To allow this, the PyObject
internal structure and related APIs
will be removed from version 3.15 of the Limited API, requiring migration to
new API for common tasks like defining modules and most classes.
Binary distributions (wheels) built with Limited API version 3.15 and above
should use the ABI tag abi3.abi3t
.
Terminology
This PEP uses “GIL-enabled build” as an antonym to “free-threaded build”,
that is, an interpreter or extension built without Py_GIL_DISABLED
.
Motivation
The Stable ABI is currently not available for free-threaded builds.
Extensions will fail to build when Py_LIMITED_API
is defined,
and extensions built for GIL-enabled builds of CPython will fail to load
(or crash) on free-threaded builds.
In its acceptance post for PEP 779, the Steering Council stated that it “expects that Stable ABI for free-threading should be prepared and defined for Python 3.15”.
This PEP proposes the Stable ABI for free-threading.
Background
Python’s Stable ABI, as defined in PEP 384 and PEP 652, provides a way to compile extension modules that can be loaded on multiple minor versions of the CPython interpreter. Several projects use this to limit the number of wheels (binary artefacts) that need to be built and distributed for each release, and/or to make it easier to test with pre-release versions of Python.
With free-threading builds (PEP 703) being on track to eventually become the default (PEP 779), we need a way to make the Stable ABI available to those builds.
To build against the Stable ABI, the extension must use a Limited API, that is, only a subset of the functions, structures, etc. that CPython exposes. The Limited API is versioned, and building against Limited API 3.X yields an extension that is ABI-compatible with CPython 3.X and any later version (though bugs in CPython sometimes cause incompatibilities in practice). Also, the Limited API is not “stable”: newer versions may remove API that were a part of older versions.

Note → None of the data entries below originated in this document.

-- ==== Sys2Proof/Syntax.lean ====
section
/-! DEFINITION. The commands of the QK480: one constructor of `Instr` per row of spec/opcode_table.json, in the table's
order, with the operands each command brings from outside the block. Instants `t` are in shell cycles of 1.25 ns
(log entry 2). -/
namespace Sys2Proof

/-- The register path an access arrives on (R14, R446): HOST over BAR0, a Mibeko session, or Gaffer. -/
inductive Path where
  | host
  | session (id : BitVec 16)
  | gaffer
  deriving DecidableEq, Repr

/-- Where a Mibeko frame came from (R378 check 3): the UART, or a port, source address and source UDP port. -/
inductive MibSource where
  | uart
  | udp (port : PortId) (addr : BitVec 128) (sport : BitVec 16)
  deriving DecidableEq, Repr

/-- The levels on the strap balls (R60). -/
structure Straps where
  boot : BitVec 2
  host : Bool
  xtal : Bool
  vfloor : BitVec 2
  deriving DecidableEq, Repr

/-- What the DRAM answers in one training run (R319). `density`: 0 = 4 Gb, 1 = 8 Gb, 2 = 16 Gb, none = not supported. -/
structure TrainRun where
  mr5 : BitVec 8
  mr8 : BitVec 8
  density : Option (Fin 3)
  /-- the first step that fails and the channels it fails on -/
  fail : Option (Fin 11 × BitVec 4)
  readEye : List (BitVec 8)
  writeEye : List (BitVec 8)
  deriving DecidableEq, Repr

/-- What the timebase measures of one candidate in one 1 s gate (R91). -/
structure GateMeas where
  /-- its pulses, edges or messages are those of the presence table of R91; REFA's V rate and the grandmaster of a PTP
  candidate the machine judges itself -/
  inFormat : Bool
  /-- frequency against nominal, ppt -/
  freq : Int
  /-- REFA: the V rate, vNum / vDen Hz; vNum 0: no V pulses (R48, R91) -/
  vNum : Nat
  vDen : Nat
  deriving DecidableEq, Repr

/-- A PTP Announce as the best master clock algorithm needs it (R104). -/
structure PtpAnnounce where
  domain : BitVec 8
  grandmaster : BitVec 64
  priority1 : BitVec 8
  clockClass : BitVec 8
  accuracy : BitVec 8
  variance : BitVec 16
  priority2 : BitVec 8
  utcOffset : BitVec 8
  /-- announce interval, in cycles -/
  interval : Nat
  /-- logMinDelayReqInterval of the master, as cycles -/
  delayReqInterval : Nat
  deriving DecidableEq, Repr

/-- A PTP Sync (R104): its receive instant at the MAC and, from a one-step master, its origin time (ns of TAI). -/
structure PtpSync where
  domain : BitVec 8
  grandmaster : BitVec 64
  seq : BitVec 16
  twoStep : Bool
  originNs : Int
  interval : Nat
  deriving DecidableEq, Repr

/-- The ECC verdict on a CSI-2 packet header (R221). -/
inductive Ecc where
  | good | corrected | bad
  deriving DecidableEq, Repr

/-- One camera pixel as it crosses D-PHY: YUV422 as (Y, C) or RGB888 as (R, G, B) (R222). -/
structure CamPixel where
  a : BitVec 10
  b : BitVec 10
  c : BitVec 10
  deriving DecidableEq, Repr

/-- The kinds of CSI-2 packet R221 names. -/
inductive CsiBody where
  | frameStart
  | frameEnd
  | lineSync
  | genericShort
  | long (dt : BitVec 6) (pixels : List CamPixel) (crcOk : Bool)
  deriving DecidableEq, Repr

/-- A CSI-2 packet (R222). -/
structure CsiPacket where
  vc : BitVec 4
  ecc : Ecc
  body : CsiBody
  deriving DecidableEq, Repr

/-- An inter prediction block the encoder chose: place and size in luma samples, reference index (0 the newest), vector in
quarter samples, and the candidate (zero vector, merge or AMVP) it was refined from; none: it was found around the seed
(R197). -/
structure PredUnit where
  x : Nat
  y : Nat
  w : Nat
  h : Nat
  ref : Nat
  mvx : Int
  mvy : Int
  near : Option (Int × Int)
  deriving DecidableEq, Repr

/-- An intra prediction block the encoder chose: place and size, mode number of the standard, and the rightmost luma column
its reference samples, after smoothing, reach. -/
structure IntraUnit where
  x : Nat
  y : Nat
  size : Nat
  mode : Nat
  reach : Nat
  deriving DecidableEq, Repr

/-- What coding one CTU (or macroblock) came to: the encoder's own decisions, which the spec leaves to it. -/
structure CtuCoded where
  /-- coded as an intra CTU by the encoder's choice -/
  intra : Bool
  /-- bits it takes when it is not floor-coded -/
  bits : Nat
  satd : Nat
  sse : Nat
  units : List PredUnit
  intras : List IntraUnit
  deriving DecidableEq, Repr

/-- A block of a decoded CTU as the taint rules of R211 see it. Cells are 4 x 4 luma cells in raster order. -/
structure DecBlock where
  cells : List Nat
  /-- cells read in reference pictures: (number of the picture in decoding order since the take started, cell) -/
  interReads : List (Nat × Nat)
  /-- reads a generated reference (R214) -/
  generated : Bool
  /-- cells of the current picture read by intra prediction, after smoothing -/
  intraReads : List Nat
  /-- pairs of neighbouring cells, one of them its own, across whose shared edge or corner deblocking or SAO is applied -/
  filtered : List (Nat × Nat)
  deriving DecidableEq, Repr

/-- What happened to one CTU of a slice being decoded. -/
structure CtuDecoded where
  /-- CTU position in picture raster order -/
  pos : Nat
  /-- bits the CTU took -/
  bits : Nat
  /-- the entropy decoder met an illegal value or the end of the data here (R214 class ENTROPY) -/
  bad : Bool
  /-- an entry point of the slice (tile or wavefront row) is signalled here -/
  entry : Bool
  /-- list 0 vector in quarter samples, for the concealment of R216 -/
  mv : Option (Int × Int)
  blocks : List DecBlock
  deriving DecidableEq, Repr

/-- The result the fabric hands back at the end of a slice (R164, R136). -/
inductive SliceResult where
  | encoded (ctus : List CtuCoded)
  | decoded (ctus : List CtuDecoded) (missingRefs : Nat)
  deriving DecidableEq, Repr

/-- A parameter set as R201 and R202 judge it. -/
structure ParamSet where
  /-- 0 VPS, 1 SPS, 2 PPS -/
  kind : Fin 3
  id : Nat
  /-- ID of the set it refers to: a PPS its SPS, an SPS its VPS -/
  refers : Nat
  hevc : Bool
  syntaxOk : Bool
  profile : Nat
  /-- general_profile_compatibility flags set (HEVC) -/
  compat : List Nat
  constraintsOk : Bool
  level : Nat
  tier : Nat
  chroma : Nat
  /-- luma and chroma bit depth -/
  bitDepth : Nat
  bitDepthC : Nat
  /-- luma size after cropping, the coded size, and the offset of the cropped picture in it -/
  width : Nat
  height : Nat
  codedW : Nat
  codedH : Nat
  cropX : Nat
  cropY : Nat
  /-- CTU width of an HEVC SPS; 16 in AVC -/
  ctb : Nat
  fieldCoded : Bool
  /-- bitstream_restriction present, always true for HEVC -/
  restricted : Bool
  pocType : Nat
  buffers : Nat
  reorder : Nat
  /-- widths of a PPS's tile columns in CTUs; no entry: one tile -/
  tileCols : List Nat
  /-- identity of the content (equal contents, equal numbers) -/
  content : Nat
  /-- it arrives in an IRAP (HEVC) or IDR (AVC) picture -/
  inIrap : Bool
  /-- matrix_coeffs and video_full_range_flag of the VUI; 2 and false where it gives none -/
  matrix : Nat
  fullRange : Bool
  /-- picture period from VUI timing in cycles, if given -/
  period : Option Nat
  deriving DecidableEq, Repr

/-- How a picture marks earlier ones as references (R201): by the sliding window of the newest; the POCs it keeps, short- and
long-term, of an HEVC reference picture set; or AVC memory management: the POCs it drops, and those it makes long-term. -/
inductive RefMarks where
  | none
  | keep (pocs : List Int)
  | mmco (drop long : List Int)
  deriving DecidableEq, Repr

/-- A slice header as the decoder needs it (R209, R214). -/
structure SliceHdr where
  poc : Int
  first : Bool
  /-- positions of its CTUs in picture raster order, in decoding order -/
  ctus : List Nat
  irap : Bool
  /-- its picture may serve as a reference -/
  isRef : Bool
  /-- a dependent slice segment -/
  dependent : Bool
  pps : Nat
  ok : Bool
  /-- later pictures do not wait: RASL pictures of a CRA at which decoding starts -/
  rasl : Bool
  /-- bits of the NAL unit and slice headers, ahead of the first CTU -/
  headBits : Nat
  marks : RefMarks
  deriving DecidableEq, Repr

/-- What a NAL unit is (R204). -/
inductive NalBody where
  | aud
  | param (ps : ParamSet)
  | seiRecovery (exact : Bool) (count : Nat)
  | seiPaired (realProfile : Nat)
  | seiHash (matches' : Bool)
  | seiOther
  | slice (h : SliceHdr)
  | other
  deriving DecidableEq, Repr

This PEP proposes the most significant such removal to date.
Rationale
The design in this PEP makes several assumptions:
- One ABI
- A single compiled extension module should support both free-threaded and GIL-enabled builds.
- No backwards compatibility now
- The new limited API will not support CPython 3.14 and below.

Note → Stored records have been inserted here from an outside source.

/-- The first of a list with the least due cycle. -/
def firstDue : List (Nat × CandId) → Option (Nat × CandId)
  | [] => none
  | a :: as => match firstDue as with
    | some b => some (if b.1 < a.1 then b else a)
    | none => some a

/-- REVERT_SWITCH (R94): in LOCKED with REVERTIVE 1, a higher choice that has stayed qualified for 10 s: the first in order of
those that have, else the one whose 10 s end first. -/
def revertSwitch (d : Dev) : Dev :=
  match d.tb.ref with
  | none => d
  | some r =>
    if d.tb.state = .locked ∧ (tbCfg d).revertive = 1 ∧ d.slateOk then
      let due (c : CandId) : Nat := (d.cand c).qualAt + 10 * cycS
      let higher := ((refOrder d).takeWhile fun c => c ≠ r).filter fun c => (d.cand c).qualified
      match higher.find? fun c => decide (due c ≤ d.cyc) with
      | some c => selectRef d c
      | none => match firstDue (higher.map fun c => (due c, c)) with
        | some (t, c) => selectRef (d.at t) c
        | none => d
    else d

/-- BASE_REF_PICK (R48): the 3 s watch ends. -/
def baseRefPick (d : Dev) : Dev :=
  if d.standAlone && !d.tb.picked && d.powered domTb then
    let d := d.at d.tb.watchEnd
    trySelect { d with tb := { d.tb with picked := true } }
  else d

/-! ### The loop (R97, R98) -/

/-- BW_k is at or below the target: the final step. -/
def finalStep (d : Dev) (c : CandId) (k : Nat) : Bool := (tbCfg d).acqBw * 10 ≤ targetMhz d c * 4 ^ k

/-- Bandwidth of step k in mHz, as numerator over 4^k; the target at the final step. -/
def bwMhz (d : Dev) (c : CandId) : Nat × Nat :=
  if d.tb.tracking then (targetMhz d c, 1) else ((tbCfg d).acqBw * 10, 4 ^ d.tb.step)

/-- Cycles that step k is held: 2 / BW_k seconds. -/
def stepCycles (d : Dev) (k : Nat) : Nat := 2 * 1000 * cycS * 4 ^ k / ((tbCfg d).acqBw * 10)

/-- 2π as a fraction of 10^15, cut; a product with it that is not 0 is irrational, so its rounding to 1 ppt is free. -/
def twoPi15 : Nat := 6283185307179586

/-- p of R97 in ppt: no more than SLOPE, against the sign of E. -/
def pull (d : Dev) (c : CandId) (e : Int) : Int × Dev :=
  let (bn, bd) := bwMhz d c
  let slope : Int := (((tbCfg d).slope * 1000 : Nat) : Int)
  let (m, d) := d.roundFree (((e.natAbs * twoPi15 * bn : Nat) : Int)) (10 ^ 15 * bd)
  let m := min slope m
  (if e < 0 then m else -m, d)

/-- A step of narrowing begins, or the final step: LOCKED if |E| allows. -/
def enterStep (d : Dev) (c : CandId) (k : Nat) : Dev :=
  if finalStep d c k then
    let d := { d with tb := { d.tb with step := k, tracking := true, narrowing := false } }
    if d.tb.e.natAbs ≤ lockNs d c then setLoop d .locked d.tb.y else d
  else { d with tb := { d.tb with step := k, narrowing := true, stepDue := d.cyc + stepCycles d k } }

/-- Bandwidth and state after a new phase error (R98). -/
def narrow (d : Dev) (c : CandId) : Dev :=
  let a := d.tb.e.natAbs
  let l := lockNs d c
  if (d.tb.narrowing || d.tb.tracking) && decide (2 * l < a) then
    let d := if d.tb.state = .locked then setLoop d .acquiring d.tb.y else d
    { d with tb := { d.tb with step := 0, narrowing := false, tracking := false } }
  else if d.tb.tracking then
    (if d.tb.state = .acquiring ∧ a ≤ l then setLoop d .locked d.tb.y else d)
  else if !d.tb.narrowing && decide (a ≤ l) then enterStep d c 0
  else d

Projects that need this support can build separate extensions specifically
for the 3.14 free-threaded interpreter, and for older stable ABI versions.
However, we won’t block the possibility of extending compatibility to CPython 3.14 and below.
- API changes are OK
- The new Limited API may require extension authors to make significant changes to their code. Projects that cannot do this (yet) can continue using Limited API 3.14, which will yield extensions compatible with GIL-enabled builds only.
- No extra configuration
- We do not introduce new “knobs” that influence what API is available and what the ABI is compatible with.
Specification
Opaque PyObject
Version 3.15 of the Limited API will:
- make the following structures opaque (or in C terminology, incomplete
types):
PyObject
PyVarObject
PyModuleDef_Base
PyModuleDef
- no longer include the following macros:
PyObject_HEAD
_PyObject_EXTRA_INIT
PyObject_HEAD_INIT
PyObject_VAR_HEAD
Py_SET_TYPE()
- export the following as functions in the ABI, rather than macros:
Implications
Making the PyObject
, PyVarObject
and PyModuleDef
structures
opaque means:
- Their fields may not be directly accessed.
For example, instead of
o->ob_type
, extensions must usePy_TYPE(o)
. This usage has been the preferred practice for some time. - Their size and alignment will not be available.
Expressions such as
sizeof(PyObject)
will no longer work. - They cannot be embedded in other structures.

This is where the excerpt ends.